Thought I'd give a mini update on Zeus. I took him for a birdie playdate to my friend's house yesterday. Her birds and my Zeus and Twix all came from the same specialty bird store and were housed in the same cage together before we purchased them. He was easy to retrieve out of the cage. And when I say that, I mean that I chased him around but that he did not aggressively bite me. He was hesitant to come out of the travel cage when we first got there. Only coming out for some rice that I bribed him out with. Then he was all over us the rest of the day. He has quite an attachment to my friend though. As soon as he tired of being on the back of her couch, he perched on her shoulder for a few hours. She fed him some shelled sunflower seeds. I will admit there was jealousy! But I'm glad he's reacting like this to people as I'm trying to re-train and have him bonded to people. He still absolutely LOVES his head scritches. And since last night has been around me all morning. He's currently perched behind my head on my pillow. I don't really know how he was treated in the home before me, but I doubt he was very happy. He has some bare spots under his wings.
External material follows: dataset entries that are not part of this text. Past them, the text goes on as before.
-- ==== Sys2Proof/Laws/State.lean ====
section
/-! SUPPORT. What each shared operation leaves of each part of the state: one lemma for each part, so that no proof unfolds an
update of the state. -/

namespace Sys2Proof.Machine

/-! ### State.wr -/

@[simp] theorem State.wr_latch (s : State) (f : Field) (v : Nat) : (s.wr f v).latch = s.latch := rfl
@[simp] theorem State.wr_loWrite (s : State) (f : Field) (v : Nat) : (s.wr f v).loWrite = s.loWrite := rfl
@[simp] theorem State.wr_pending (s : State) (f : Field) (v : Nat) : (s.wr f v).pending = s.pending := rfl
@[simp] theorem State.wr_out (s : State) (f : Field) (v : Nat) : (s.wr f v).out = s.out := rfl
@[simp] theorem State.wr_freeCtr (s : State) (f : Field) (v : Nat) : (s.wr f v).freeCtr = s.freeCtr := rfl
@[simp] theorem State.wr_time (s : State) (f : Field) (v : Nat) : (s.wr f v).time = s.time := rfl
@[simp] theorem State.wr_evt (s : State) (f : Field) (v : Nat) : (s.wr f v).evt = s.evt := rfl
@[simp] theorem State.wr_alm (s : State) (f : Field) (v : Nat) : (s.wr f v).alm = s.alm := rfl
@[simp] theorem State.wr_mbx (s : State) (f : Field) (v : Nat) : (s.wr f v).mbx = s.mbx := rfl
@[simp] theorem State.wr_q (s : State) (f : Field) (v : Nat) : (s.wr f v).q = s.q := rfl
@[simp] theorem State.wr_host (s : State) (f : Field) (v : Nat) : (s.wr f v).host = s.host := rfl
@[simp] theorem State.wr_power (s : State) (f : Field) (v : Nat) : (s.wr f v).power = s.power := rfl
@[simp] theorem State.wr_chart (s : State) (f : Field) (v : Nat) : (s.wr f v).chart = s.chart := rfl
@[simp] theorem State.wr_boot (s : State) (f : Field) (v : Nat) : (s.wr f v).boot = s.boot := rfl
@[simp] theorem State.wr_nv (s : State) (f : Field) (v : Nat) : (s.wr f v).nv = s.nv := rfl
@[simp] theorem State.wr_jr (s : State) (f : Field) (v : Nat) : (s.wr f v).jr = s.jr := rfl
@[simp] theorem State.wr_wp (s : State) (f : Field) (v : Nat) : (s.wr f v).wp = s.wp := rfl
@[simp] theorem State.wr_zone (s : State) (f : Field) (v : Nat) : (s.wr f v).zone = s.zone := rfl
@[simp] theorem State.wr_md (s : State) (f : Field) (v : Nat) : (s.wr f v).md = s.md := rfl
@[simp] theorem State.wr_net (s : State) (f : Field) (v : Nat) : (s.wr f v).net = s.net := rfl
@[simp] theorem State.wr_serve (s : State) (f : Field) (v : Nat) : (s.wr f v).serve = s.serve := rfl
@[simp] theorem State.wr_key (s : State) (f : Field) (v : Nat) : (s.wr f v).key = s.key := rfl
@[simp] theorem State.wr_ten (s : State) (f : Field) (v : Nat) : (s.wr f v).ten = s.ten := rfl
@[simp] theorem State.wr_cell (s : State) (f : Field) (v : Nat) : (s.wr f v).cell = s.cell := rfl
@[simp] theorem State.wr_dram (s : State) (f : Field) (v : Nat) : (s.wr f v).dram = s.dram := rfl
@[simp] theorem State.wr_units (s : State) (f : Field) (v : Nat) : (s.wr f v).units = s.units := rfl
@[simp] theorem State.wr_pair (s : State) (f : Field) (v : Nat) : (s.wr f v).pair = s.pair := rfl

/-! ### State.set -/

@[simp] theorem State.set_latch (s : State) (f : Field) (b : Bool) : (s.set f b).latch = s.latch := rfl
@[simp] theorem State.set_loWrite (s : State) (f : Field) (b : Bool) : (s.set f b).loWrite = s.loWrite := rfl
@[simp] theorem State.set_pending (s : State) (f : Field) (b : Bool) : (s.set f b).pending = s.pending := rfl
@[simp] theorem State.set_out (s : State) (f : Field) (b : Bool) : (s.set f b).out = s.out := rfl
@[simp] theorem State.set_freeCtr (s : State) (f : Field) (b : Bool) : (s.set f b).freeCtr = s.freeCtr := rfl
@[simp] theorem State.set_time (s : State) (f : Field) (b : Bool) : (s.set f b).time = s.time := rfl
@[simp] theorem State.set_evt (s : State) (f : Field) (b : Bool) : (s.set f b).evt = s.evt := rfl
@[simp] theorem State.set_alm (s : State) (f : Field) (b : Bool) : (s.set f b).alm = s.alm := rfl
@[simp] theorem State.set_mbx (s : State) (f : Field) (b : Bool) : (s.set f b).mbx = s.mbx := rfl
@[simp] theorem State.set_q (s : State) (f : Field) (b : Bool) : (s.set f b).q = s.q := rfl
@[simp] theorem State.set_host (s : State) (f : Field) (b : Bool) : (s.set f b).host = s.host := rfl
@[simp] theorem State.set_power (s : State) (f : Field) (b : Bool) : (s.set f b).power = s.power := rfl
@[simp] theorem State.set_chart (s : State) (f : Field) (b : Bool) : (s.set f b).chart = s.chart := rfl
@[simp] theorem State.set_boot (s : State) (f : Field) (b : Bool) : (s.set f b).boot = s.boot := rfl
@[simp] theorem State.set_nv (s : State) (f : Field) (b : Bool) : (s.set f b).nv = s.nv := rfl
@[simp] theorem State.set_jr (s : State) (f : Field) (b : Bool) : (s.set f b).jr = s.jr := rfl
@[simp] theorem State.set_wp (s : State) (f : Field) (b : Bool) : (s.set f b).wp = s.wp := rfl
@[simp] theorem State.set_zone (s : State) (f : Field) (b : Bool) : (s.set f b).zone = s.zone := rfl
@[simp] theorem State.set_md (s : State) (f : Field) (b : Bool) : (s.set f b).md = s.md := rfl
@[simp] theorem State.set_net (s : State) (f : Field) (b : Bool) : (s.set f b).net = s.net := rfl
@[simp] theorem State.set_serve (s : State) (f : Field) (b : Bool) : (s.set f b).serve = s.serve := rfl
@[simp] theorem State.set_key (s : State) (f : Field) (b : Bool) : (s.set f b).key = s.key := rfl
@[simp] theorem State.set_ten (s : State) (f : Field) (b : Bool) : (s.set f b).ten = s.ten := rfl
@[simp] theorem State.set_cell (s : State) (f : Field) (b : Bool) : (s.set f b).cell = s.cell := rfl
@[simp] theorem State.set_dram (s : State) (f : Field) (b : Bool) : (s.set f b).dram = s.dram := rfl
@[simp] theorem State.set_units (s : State) (f : Field) (b : Bool) : (s.set f b).units = s.units := rfl
@[simp] theorem State.set_pair (s : State) (f : Field) (b : Bool) : (s.set f b).pair = s.pair := rfl

/-! ### State.bump -/

@[simp] theorem State.bump_latch (s : State) (f : Field) (n : Nat) : (s.bump f n).latch = s.latch := rfl
@[simp] theorem State.bump_loWrite (s : State) (f : Field) (n : Nat) : (s.bump f n).loWrite = s.loWrite := rfl
@[simp] theorem State.bump_pending (s : State) (f : Field) (n : Nat) : (s.bump f n).pending = s.pending := rfl
@[simp] theorem State.bump_out (s : State) (f : Field) (n : Nat) : (s.bump f n).out = s.out := rfl
@[simp] theorem State.bump_freeCtr (s : State) (f : Field) (n : Nat) : (s.bump f n).freeCtr = s.freeCtr := rfl
@[simp] theorem State.bump_time (s : State) (f : Field) (n : Nat) : (s.bump f n).time = s.time := rfl
@[simp] theorem State.bump_evt (s : State) (f : Field) (n : Nat) : (s.bump f n).evt = s.evt := rfl
@[simp] theorem State.bump_alm (s : State) (f : Field) (n : Nat) : (s.bump f n).alm = s.alm := rfl
@[simp] theorem State.bump_mbx (s : State) (f : Field) (n : Nat) : (s.bump f n).mbx = s.mbx := rfl
@[simp] theorem State.bump_q (s : State) (f : Field) (n : Nat) : (s.bump f n).q = s.q := rfl
@[simp] theorem State.bump_host (s : State) (f : Field) (n : Nat) : (s.bump f n).host = s.host := rfl
@[simp] theorem State.bump_power (s : State) (f : Field) (n : Nat) : (s.bump f n).power = s.power := rfl
@[simp] theorem State.bump_chart (s : State) (f : Field) (n : Nat) : (s.bump f n).chart = s.chart := rfl
@[simp] theorem State.bump_boot (s : State) (f : Field) (n : Nat) : (s.bump f n).boot = s.boot := rfl
@[simp] theorem State.bump_nv (s : State) (f : Field) (n : Nat) : (s.bump f n).nv = s.nv := rfl
@[simp] theorem State.bump_jr (s : State) (f : Field) (n : Nat) : (s.bump f n).jr = s.jr := rfl
@[simp] theorem State.bump_wp (s : State) (f : Field) (n : Nat) : (s.bump f n).wp = s.wp := rfl
@[simp] theorem State.bump_zone (s : State) (f : Field) (n : Nat) : (s.bump f n).zone = s.zone := rfl
@[simp] theorem State.bump_md (s : State) (f : Field) (n : Nat) : (s.bump f n).md = s.md := rfl
@[simp] theorem State.bump_net (s : State) (f : Field) (n : Nat) : (s.bump f n).net = s.net := rfl
@[simp] theorem State.bump_serve (s : State) (f : Field) (n : Nat) : (s.bump f n).serve = s.serve := rfl
@[simp] theorem State.bump_key (s : State) (f : Field) (n : Nat) : (s.bump f n).key = s.key := rfl
@[simp] theorem State.bump_ten (s : State) (f : Field) (n : Nat) : (s.bump f n).ten = s.ten := rfl
@[simp] theorem State.bump_cell (s : State) (f : Field) (n : Nat) : (s.bump f n).cell = s.cell := rfl
@[simp] theorem State.bump_dram (s : State) (f : Field) (n : Nat) : (s.bump f n).dram = s.dram := rfl
@[simp] theorem State.bump_units (s : State) (f : Field) (n : Nat) : (s.bump f n).units = s.units := rfl
@[simp] theorem State.bump_pair (s : State) (f : Field) (n : Nat) : (s.bump f n).pair = s.pair := rfl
And I feel like you can see through a small part of his wing near his joints on both sides. Poor guy.


----------



## Boshia (Jul 3, 2011)

All of your cockatiels are so adorable! I especially enjoy the picture of Nemo on your laptop. It's great that Zeus is making steps in the right direction, he's so lucky to have such a great home with you and the other tiels.


----------



## mishkaroni (Jan 6, 2012)

Nemo holds such a special place with us. There are times it is just heartbreaking to watch his struggle though. Mornings are usually hard on him because that's when the rest of my birds are more active. He just wants to get out and fly, but he can't. Sometimes I wonder if we made the best decision in keeping him with so many other tiels instead of adopting him to a home where he'd be alone. But then when he sits here cuddling with me and walking all over my hands and laptop, I can't believe I'd ever question his place...it's here. 
As with Zeus, I'm so glad he's opening up! I knew he was a great choice, even though the bird store was skeptical of his ability to cave and warm up. He just said pretty girl and wolf whistled several times. Such a happy bird!


----------



## EmilyJ (Feb 20, 2012)

They're so cute! I like the picture of Mama Cerberus and Papa Oink because theyre both turned away in sync hahah


----------



## JessieBlanket (Feb 20, 2012)

They're all so cute & gorgeous!


----------